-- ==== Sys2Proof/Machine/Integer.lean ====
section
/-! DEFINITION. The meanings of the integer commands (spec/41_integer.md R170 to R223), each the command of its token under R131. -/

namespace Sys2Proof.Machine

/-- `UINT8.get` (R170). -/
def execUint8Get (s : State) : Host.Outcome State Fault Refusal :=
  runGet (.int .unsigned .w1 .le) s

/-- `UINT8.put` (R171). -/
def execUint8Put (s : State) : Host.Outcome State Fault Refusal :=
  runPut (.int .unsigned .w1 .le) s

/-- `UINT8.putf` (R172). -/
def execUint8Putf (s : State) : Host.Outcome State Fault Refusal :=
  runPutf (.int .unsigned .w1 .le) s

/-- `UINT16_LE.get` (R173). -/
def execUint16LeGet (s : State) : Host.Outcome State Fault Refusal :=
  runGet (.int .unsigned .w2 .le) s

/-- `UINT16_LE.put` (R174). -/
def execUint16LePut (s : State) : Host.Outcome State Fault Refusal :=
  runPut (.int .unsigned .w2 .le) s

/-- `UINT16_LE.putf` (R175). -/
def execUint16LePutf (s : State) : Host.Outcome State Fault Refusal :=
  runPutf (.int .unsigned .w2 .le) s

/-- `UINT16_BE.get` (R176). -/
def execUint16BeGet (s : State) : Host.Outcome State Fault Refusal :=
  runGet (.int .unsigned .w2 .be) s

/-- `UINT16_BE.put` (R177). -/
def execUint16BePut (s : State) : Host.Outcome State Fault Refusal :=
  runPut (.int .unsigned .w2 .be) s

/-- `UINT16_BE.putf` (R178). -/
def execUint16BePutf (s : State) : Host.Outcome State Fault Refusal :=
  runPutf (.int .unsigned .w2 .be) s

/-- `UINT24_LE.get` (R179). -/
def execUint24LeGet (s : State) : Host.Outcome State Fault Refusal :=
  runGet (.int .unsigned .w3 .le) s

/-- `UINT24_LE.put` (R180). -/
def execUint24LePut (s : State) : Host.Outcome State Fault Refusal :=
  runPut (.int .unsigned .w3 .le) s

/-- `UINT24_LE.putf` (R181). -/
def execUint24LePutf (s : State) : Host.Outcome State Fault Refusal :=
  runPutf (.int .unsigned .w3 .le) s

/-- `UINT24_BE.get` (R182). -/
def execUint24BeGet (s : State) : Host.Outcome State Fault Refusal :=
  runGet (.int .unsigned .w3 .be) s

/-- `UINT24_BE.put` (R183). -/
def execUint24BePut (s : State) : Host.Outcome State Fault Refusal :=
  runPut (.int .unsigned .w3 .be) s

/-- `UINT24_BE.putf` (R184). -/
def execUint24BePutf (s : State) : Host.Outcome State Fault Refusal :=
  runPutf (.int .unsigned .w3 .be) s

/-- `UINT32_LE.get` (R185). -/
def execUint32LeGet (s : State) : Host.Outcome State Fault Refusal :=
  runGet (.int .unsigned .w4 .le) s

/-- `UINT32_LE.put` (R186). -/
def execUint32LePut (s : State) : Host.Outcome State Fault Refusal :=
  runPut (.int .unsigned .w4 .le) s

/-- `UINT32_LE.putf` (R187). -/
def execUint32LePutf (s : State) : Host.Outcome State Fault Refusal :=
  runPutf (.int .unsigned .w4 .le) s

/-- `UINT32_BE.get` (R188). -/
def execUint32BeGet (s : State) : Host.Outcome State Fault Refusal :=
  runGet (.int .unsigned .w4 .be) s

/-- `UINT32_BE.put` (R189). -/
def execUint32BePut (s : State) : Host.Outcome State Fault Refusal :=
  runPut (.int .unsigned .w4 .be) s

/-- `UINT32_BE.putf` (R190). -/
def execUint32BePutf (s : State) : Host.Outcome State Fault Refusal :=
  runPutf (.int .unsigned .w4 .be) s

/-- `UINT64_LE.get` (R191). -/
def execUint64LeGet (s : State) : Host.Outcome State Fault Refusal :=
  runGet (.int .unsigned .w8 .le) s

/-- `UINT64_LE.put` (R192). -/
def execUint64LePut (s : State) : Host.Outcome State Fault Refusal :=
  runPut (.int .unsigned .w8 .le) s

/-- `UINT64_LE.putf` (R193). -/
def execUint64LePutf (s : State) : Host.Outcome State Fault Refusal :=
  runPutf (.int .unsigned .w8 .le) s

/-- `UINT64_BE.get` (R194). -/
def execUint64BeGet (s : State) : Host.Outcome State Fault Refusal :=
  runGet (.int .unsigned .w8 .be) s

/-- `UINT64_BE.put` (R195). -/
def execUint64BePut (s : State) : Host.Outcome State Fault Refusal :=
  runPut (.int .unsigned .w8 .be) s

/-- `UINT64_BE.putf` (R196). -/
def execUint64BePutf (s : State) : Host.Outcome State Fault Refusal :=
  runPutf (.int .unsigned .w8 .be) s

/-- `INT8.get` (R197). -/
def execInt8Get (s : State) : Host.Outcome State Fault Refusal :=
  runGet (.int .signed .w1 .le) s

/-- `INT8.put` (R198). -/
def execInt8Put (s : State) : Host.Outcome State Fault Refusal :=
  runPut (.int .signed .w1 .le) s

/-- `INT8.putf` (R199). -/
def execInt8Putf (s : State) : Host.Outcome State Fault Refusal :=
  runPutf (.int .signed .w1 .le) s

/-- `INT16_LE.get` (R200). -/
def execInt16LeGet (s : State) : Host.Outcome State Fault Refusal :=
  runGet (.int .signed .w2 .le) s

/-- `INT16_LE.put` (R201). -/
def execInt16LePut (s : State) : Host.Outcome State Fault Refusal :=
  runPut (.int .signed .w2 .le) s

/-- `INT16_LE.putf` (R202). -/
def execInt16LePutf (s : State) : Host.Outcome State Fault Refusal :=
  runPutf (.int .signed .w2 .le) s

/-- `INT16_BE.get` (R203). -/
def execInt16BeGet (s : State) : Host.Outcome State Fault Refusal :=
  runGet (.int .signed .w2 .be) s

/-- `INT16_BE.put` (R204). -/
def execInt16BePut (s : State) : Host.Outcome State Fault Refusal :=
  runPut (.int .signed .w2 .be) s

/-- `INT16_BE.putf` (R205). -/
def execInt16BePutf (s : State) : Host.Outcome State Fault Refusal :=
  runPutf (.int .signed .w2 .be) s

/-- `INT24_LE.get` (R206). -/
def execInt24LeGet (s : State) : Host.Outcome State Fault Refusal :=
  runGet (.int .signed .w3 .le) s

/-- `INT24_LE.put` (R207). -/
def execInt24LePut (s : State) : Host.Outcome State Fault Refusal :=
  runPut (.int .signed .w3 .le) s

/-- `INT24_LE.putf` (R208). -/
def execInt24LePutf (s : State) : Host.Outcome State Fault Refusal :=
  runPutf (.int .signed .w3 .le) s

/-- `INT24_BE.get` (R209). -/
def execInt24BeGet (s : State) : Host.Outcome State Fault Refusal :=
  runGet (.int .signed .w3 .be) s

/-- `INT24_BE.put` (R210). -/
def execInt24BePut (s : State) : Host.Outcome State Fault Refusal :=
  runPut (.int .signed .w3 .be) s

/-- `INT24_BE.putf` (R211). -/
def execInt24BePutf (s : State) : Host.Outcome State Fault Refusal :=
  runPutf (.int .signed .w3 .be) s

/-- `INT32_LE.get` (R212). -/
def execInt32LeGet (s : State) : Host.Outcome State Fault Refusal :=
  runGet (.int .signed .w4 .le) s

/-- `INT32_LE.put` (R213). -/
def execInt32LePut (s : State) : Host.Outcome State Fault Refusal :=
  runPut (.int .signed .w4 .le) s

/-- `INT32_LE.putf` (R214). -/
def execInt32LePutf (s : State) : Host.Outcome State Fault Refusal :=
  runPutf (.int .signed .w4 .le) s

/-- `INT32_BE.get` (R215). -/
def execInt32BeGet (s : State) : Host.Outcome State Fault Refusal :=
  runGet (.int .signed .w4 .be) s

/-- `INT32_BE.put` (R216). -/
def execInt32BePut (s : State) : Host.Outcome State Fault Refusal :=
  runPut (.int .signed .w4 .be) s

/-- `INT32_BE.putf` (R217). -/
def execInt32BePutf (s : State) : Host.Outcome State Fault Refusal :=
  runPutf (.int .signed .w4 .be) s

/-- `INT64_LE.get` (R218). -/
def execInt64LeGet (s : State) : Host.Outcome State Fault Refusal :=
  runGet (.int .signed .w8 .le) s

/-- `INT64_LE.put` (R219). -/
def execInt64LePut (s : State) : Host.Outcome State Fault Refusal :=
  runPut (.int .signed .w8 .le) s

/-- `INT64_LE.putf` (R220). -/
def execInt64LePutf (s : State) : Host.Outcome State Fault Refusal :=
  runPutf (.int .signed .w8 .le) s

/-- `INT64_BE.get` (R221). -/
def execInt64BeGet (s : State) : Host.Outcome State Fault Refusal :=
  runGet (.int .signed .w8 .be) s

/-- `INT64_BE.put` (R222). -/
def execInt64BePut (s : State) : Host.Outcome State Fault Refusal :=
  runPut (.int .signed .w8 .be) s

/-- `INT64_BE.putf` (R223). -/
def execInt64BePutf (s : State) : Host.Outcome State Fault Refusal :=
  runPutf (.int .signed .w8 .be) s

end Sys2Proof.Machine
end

● ● ●

_WORK ITEM_. When the line with "runPutf (.int .signed .w1 .le) s" is reached in the data above, start copying there, and copy each line exactly until the line with "runGet (.int .signed .w4 .be) s" has been copied; copy nothing else.

_TASK RESULT_.
  runPutf (.int .signed .w1 .le) s

/-- `INT16_LE.get` (R200). -/
def execInt16LeGet (s : State) : Host.Outcome State Fault Refusal :=
  runGet (.int .signed .w2 .le) s

/-- `INT16_LE.put` (R201). -/
def execInt16LePut (s : State) : Host.Outcome State Fault Refusal :=
  runPut (.int .signed .w2 .le) s

/-- `INT16_LE.putf` (R202). -/
def execInt16LePutf (s : State) : Host.Outcome State Fault Refusal :=
  runPutf (.int .signed .w2 .le) s

/-- `INT16_BE.get` (R203). -/
def execInt16BeGet (s : State) : Host.Outcome State Fault Refusal :=
  runGet (.int .signed .w2 .be) s

/-- `INT16_BE.put` (R204). -/
def execInt16BePut (s : State) : Host.Outcome State Fault Refusal :=
  runPut (.int .signed .w2 .be) s

/-- `INT16_BE.putf` (R205). -/
def execInt16BePutf (s : State) : Host.Outcome State Fault Refusal :=
  runPutf (.int .signed .w2 .be) s

/-- `INT24_LE.get` (R206). -/
def execInt24LeGet (s : State) : Host.Outcome State Fault Refusal :=
  runGet (.int .signed .w3 .le) s

/-- `INT24_LE.put` (R207). -/
def execInt24LePut (s : State) : Host.Outcome State Fault Refusal :=
  runPut (.int .signed .w3 .le) s

/-- `INT24_LE.putf` (R208). -/
def execInt24LePutf (s : State) : Host.Outcome State Fault Refusal :=
  runPutf (.int .signed .w3 .le) s

/-- `INT24_BE.get` (R209). -/
def execInt24BeGet (s : State) : Host.Outcome State Fault Refusal :=
  runGet (.int .signed .w3 .be) s

/-- `INT24_BE.put` (R210). -/
def execInt24BePut (s : State) : Host.Outcome State Fault Refusal :=
  runPut (.int .signed .w3 .be) s

/-- `INT24_BE.putf` (R211). -/
def execInt24BePutf (s : State) : Host.Outcome State Fault Refusal :=
  runPutf (.int .signed .w3 .be) s

/-- `INT32_LE.get` (R212). -/
def execInt32LeGet (s : State) : Host.Outcome State Fault Refusal :=
  runGet (.int .signed .w4 .le) s

/-- `INT32_LE.put` (R213). -/
def execInt32LePut (s : State) : Host.Outcome State Fault Refusal :=
  runPut (.int .signed .w4 .le) s

/-- `INT32_LE.putf` (R214). -/
def execInt32LePutf (s : State) : Host.Outcome State Fault Refusal :=
  runPutf (.int .signed .w4 .le) s

/-- `INT32_BE.get` (R215). -/
def execInt32BeGet (s : State) : Host.Outcome State Fault Refusal :=
  runGet (.int .signed .w4 .be) s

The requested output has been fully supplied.